A decade or more ago this probably could have been considered a trip down memory lane for those 50 or older. But swing band music has staged enough of a recovery lately that Friday's modest-sized audience seemed to include a good cross section of all age groups.

The concert opened bathed in the sounds of Glenn Miller arrangements. "In the Mood" was complete with the authentic 1940 Tex Beneke tenor and Johnny Best trumpet solos, and there was a smooth-as-silk recreation of the Miller theme song "Moonlight Serenade."

Later, a rather unbuttoned version of Miller's "String of Pearls" featured the original trumpet solo beautifully articulated by the Buffalo Philharmonic Orchestra's Gerry Soffer.

Lynn Roberts, in a stylish white pant suit with a few demure spangles on the jacket, repeatedly demonstrated that she really knows how to put a song across. Her smoothly projected voice is finely centered, attacks and intonation are spot on, and she sustains a long lyric line as well as anyone, with an unerring sense of style.

She was heard to best advantage in songs with a restricted dynamic range such as "Over the Rainbow," "I Can't Give You Anything But Love" and "Don't Get Around Much Anymore," where she displayed a fine sense of the song's softly kicking rhythm.

Roberts sang just as well in "Night and Day," "You Made Me Love You," "Yes Indeed" and a couple of others, but McDaniel seemed to have trouble holding the orchestra's dynamics in check.
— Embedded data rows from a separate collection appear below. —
/-- The whole stream in chunks delivers the frame's message last, behind the reports of the garbage. -/
theorem feedAll_delivers {s : State} {g w : List Byte} {m : Message} {cs : List (List Byte)} (hbuf : s.buf = [])
    (hclean : CleanFrame s.params w m) (hg : NoFrameStart g) (hcs : cs.flatten = g ++ w)
    (hcut : s.params.keepTailEsc = false → NoCutAt cs (g.length + 1))
    (hfits : fits s.params (g.length + w.length - 1) = true) :
    ∃ pre, ReportsGarbage g pre ∧
      feedAll cs s = { s with st := .searching, events := s.events ++ (pre ++ [.msgDelivered m]) } := by
  obtain ⟨hw, hevent⟩ := wholeFrame_of_clean hclean
  have h := received_feedAll hw hg hbuf hfits cs [] (by rw [List.append_nil, hcs]) hcut
  rw [hevent] at h
  generalize feedAll cs s = t at h ⊢
  cases h with
  | awaits v hrest => exact absurd rfl hrest
  | delivered _ hpre => exact ⟨_, hpre, by rw [hbuf]⟩

end Sys2Proof.Machine

namespace Sys2Proof.Proofs

open Sys2Proof.Machine

/-- Settles O23: the garbage is reported without a frame, and the frame is found where it begins. -/
theorem resynchronizationAfterGarbage : Obligations.ResynchronizationAfterGarbage := by
  intro s g w m cs hbuf hclean hg hcs hcut hfits
  obtain ⟨pre, hpre, h⟩ := feedAll_delivers hbuf hclean hg hcs hcut (fits_mono hfits (Nat.sub_le _ _))
  exact ⟨_, h, by rw [List.filter_append, hpre.noFrame]; rfl⟩

/-- Settles O24: the stream of O23 without garbage, of which nothing is reported. -/
theorem splitDeliveryOfACleanFrame : Obligations.SplitDeliveryOfACleanFrame := by
  intro s w m cs hbuf hclean hcs hcut hfits
  have hnone : NoFrameStart [] := fun i hi => absurd hi (Nat.not_lt_zero i)
  obtain ⟨pre, hpre, h⟩ := feedAll_delivers (g := []) hbuf hclean hnone hcs hcut
    (by rwa [List.length_nil, Nat.zero_add])
  rw [h, hpre.none rfl, List.nil_append]

end Sys2Proof.Proofs
end
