-- ==== Sys2Proof/Machine/HostPort.lean ====
section
/-! DEFINITION. The host port: the aperture map (20_memory.md R70, R71), register accesses (R72, R73; 10_state.md R40 to
R47) and buffer-window accesses (R74, R76). -/

namespace Sys2Proof.Machine

/-! ### The aperture -/

/-- The size of the host aperture, 128 KiB (20_memory.md R70). -/
def apertureBytes : Nat := 0x20000

/-- The aperture offset of the buffer window (20_memory.md R71). -/
def windowBase : Nat := 0x10000

/-- The aperture offset of a host bus address, or none where the address is not the SCE's (20_memory.md R70). -/
def apertureOffset (addr : Nat) : Option Nat :=
  if Config.baseAddr ≤ addr ∧ addr < Config.baseAddr + apertureBytes then some (addr - Config.baseAddr) else none

/-- The bytes an access covers (20_memory.md R72, R74). -/
def Width.bytes : Width → Nat
  | .w8 => 1
  | .w16 => 2
  | .w32 => 4

/-- Naturally aligned: the offset is a multiple of the access's size (20_memory.md R72, R74). -/
def aligned (off : Nat) (width : Width) : Bool := off % width.bytes == 0

/-- The regions of the aperture map (20_memory.md R71). -/
inductive Region where
  /-- Offsets 0x00000..0x0FFFF, the registers and the reserved offsets after them. -/
  | registers
  /-- The packet buffer, from 0x10000 on. -/
  | window
  /-- Reserved, above the window. -/
  | reserved
  /-- Not the SCE's. -/
  | outside
deriving DecidableEq, Repr

/-- The region of an aperture offset (20_memory.md R71). -/
def Region.ofOffset (off : Nat) : Region :=
  if off < windowBase then .registers
  else if off < windowBase + Config.bufBytes then .window
  else if off < apertureBytes then .reserved
  else .outside

/-! ### Registers -/

/-- The host-visible registers (10_state.md R40 to R47). -/
inductive Reg where
  /-- R40. -/
  | id
  /-- R40. -/
  | version
  /-- R41. -/
  | caps0
  /-- R41. -/
  | caps1
  /-- R42. -/
  | cmd
  /-- R43. -/
  | status
  /-- R41. -/
  | caps2
  /-- R44. -/
  | irqEnable
  /-- R45. -/
  | errInfo
  /-- R46. -/
  | arg (i : Fin 8)
  /-- R47. -/
  | res (i : Fin 8)
  /-- A reserved offset (20_memory.md R73). -/
  | reserved
deriving DecidableEq, Repr

/-- The register at an aligned offset (10_state.md R40 to R47; 20_memory.md R71). -/
def Reg.ofOffset (off : Nat) : Reg :=
  if off = 0x000 then .id
  else if off = 0x004 then .version
  else if off = 0x008 then .caps0
  else if off = 0x00C then .caps1
  else if off = 0x010 then .cmd
  else if off = 0x014 then .status
  else if off = 0x018 then .caps2
  else if off = 0x01C then .irqEnable
  else if off = 0x020 then .errInfo
  else if 0x040 ≤ off ∧ off < 0x060 then .arg (Fin.ofNat 8 ((off - 0x040) / 4))
  else if 0x060 ≤ off ∧ off < 0x080 then .res (Fin.ofNat 8 ((off - 0x060) / 4))
  else .reserved

/-- ID, the ASCII bytes "SCE1" (10_state.md R40). -/
def idValue : Word := 0x53434531

/-- VERSION (10_state.md R40). -/
def versionValue : Word := 0x00000001

/-- CAPS2 on an SCE with or without the Skein unit (10_state.md R41). -/
def caps2Value (hasSkein : Bool) (skeinBytes : Nat) : Word :=
  flagAt hasSkein 0 ||| (BitVec.ofNat 8 Config.maxAuthKeyBytes).setWidth 32 <<< 8
    ||| (BitVec.ofNat 8 Config.maxMkiBytes).setWidth 32 <<< 16
    ||| (if hasSkein then (BitVec.ofNat 8 skeinBytes).setWidth 32 <<< 24 else 0)

/-- The word a read of a register returns (10_state.md R40 to R47); a reserved offset reads 0 (20_memory.md R73). -/
def State.readReg (s : State) : Reg → Word
  | .id => idValue
  | .version => versionValue
  | .caps0 => BitVec.ofNat 32 Config.numCtx
  | .caps1 => BitVec.ofNat 32 Config.bufBytes
  | .cmd => s.cmd
  | .status => s.status.toWord
  | .caps2 => caps2Value Config.hasSkein Config.skeinMacBytes
  | .irqEnable => flagAt s.doneIe 0
  | .errInfo => s.errInfo
  | .arg i => s.arg[i]
  | .res i => s.res[i]
  | .reserved => 0

/-- The state after a write of a register: CMD issues, STATUS clears, IRQ_ENABLE and ARG store, and every other
register ignores the write (10_state.md R40 to R47; 20_memory.md R73). -/
def State.writeReg (s : State) (r : Reg) (v : Word) : State :=
  match r with
  | .cmd => s.writeCmd v
  | .status => { s with status := s.status.clearWritten v }
  | .irqEnable => { s with doneIe := v.getLsbD 0 }
  | .arg i => { s with arg := s.arg.set i v }
  | .id | .version | .caps0 | .caps1 | .caps2 | .errInfo | .res _ | .reserved => s

/-! ### Accesses -/

/-- The data a host read returns, on the host port (log entry 3). -/
def State.driveRead (s : State) (v : Word) : State := { s with readData := some v }

/-- A host read at an aperture offset (20_memory.md R72 to R76). It changes nothing but the data driven (R73). The
reserved region above the window reads 0 at every width (92_eei_decisions.md D3; DEDUCED for the narrow and the
misaligned reads, log entry 7). -/
def State.hostRead (s : State) (off : Nat) (width : Width) : Result :=
  match Region.ofOffset off with
  | .registers =>
    if width = .w32 ∧ aligned off width then .next (s.driveRead (s.readReg (Reg.ofOffset off)))
    else .refused (.registerAccess off)
  | .window =>
    if s.status.busy then .refused (.bufferWhileBusy off)
    else if !aligned off width then .refused (.bufferMisaligned off)
    else
      match s.buf.readBytes (off - windowBase) width.bytes with
      | .error a => .fault (.hostReadUnwritten a s.recordFault)
      | .ok bs => .next (s.driveRead (leWord bs))
  | .reserved =>
    if off + width.bytes ≤ apertureBytes then .next (s.driveRead 0) else .refused (.outsideAperture off)
  | .outside => .refused (.outsideAperture off)

/-- A host write at an aperture offset (20_memory.md R72 to R76); a narrow write stores the low bits of its data
(R74), and a write to a reserved offset is ignored (R73). -/
def State.hostWrite (s : State) (off : Nat) (width : Width) (v : Word) : Result :=
  match Region.ofOffset off with
  | .registers =>
    if width = .w32 ∧ aligned off width then .next (s.writeReg (Reg.ofOffset off) v)
    else .refused (.registerAccess off)
  | .window =>
    if s.status.busy then .refused (.bufferWhileBusy off)
    else if !aligned off width then .refused (.bufferMisaligned off)
    else .next (s.store (off - windowBase) (leBytes width.bytes v))
  | .reserved => if off + width.bytes ≤ apertureBytes then .next s else .refused (.outsideAperture off)
  | .outside => .refused (.outsideAperture off)

end Sys2Proof.Machine
end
Consequently the vocalist, and a number of the instrumental soloists, often could barely be heard.

McDaniel led the orchestra in a quietly coruscating Morton Gould arrangement of "Stardust" that was introspective and tasteful, with some decorative fluttering flutes.

An extended Ellington medley held enough of the Duke's favorites to please anyone, but in "Tenderly," a tribute to Harry James, an imported trumpeter was rather sloppy in James' horn lines.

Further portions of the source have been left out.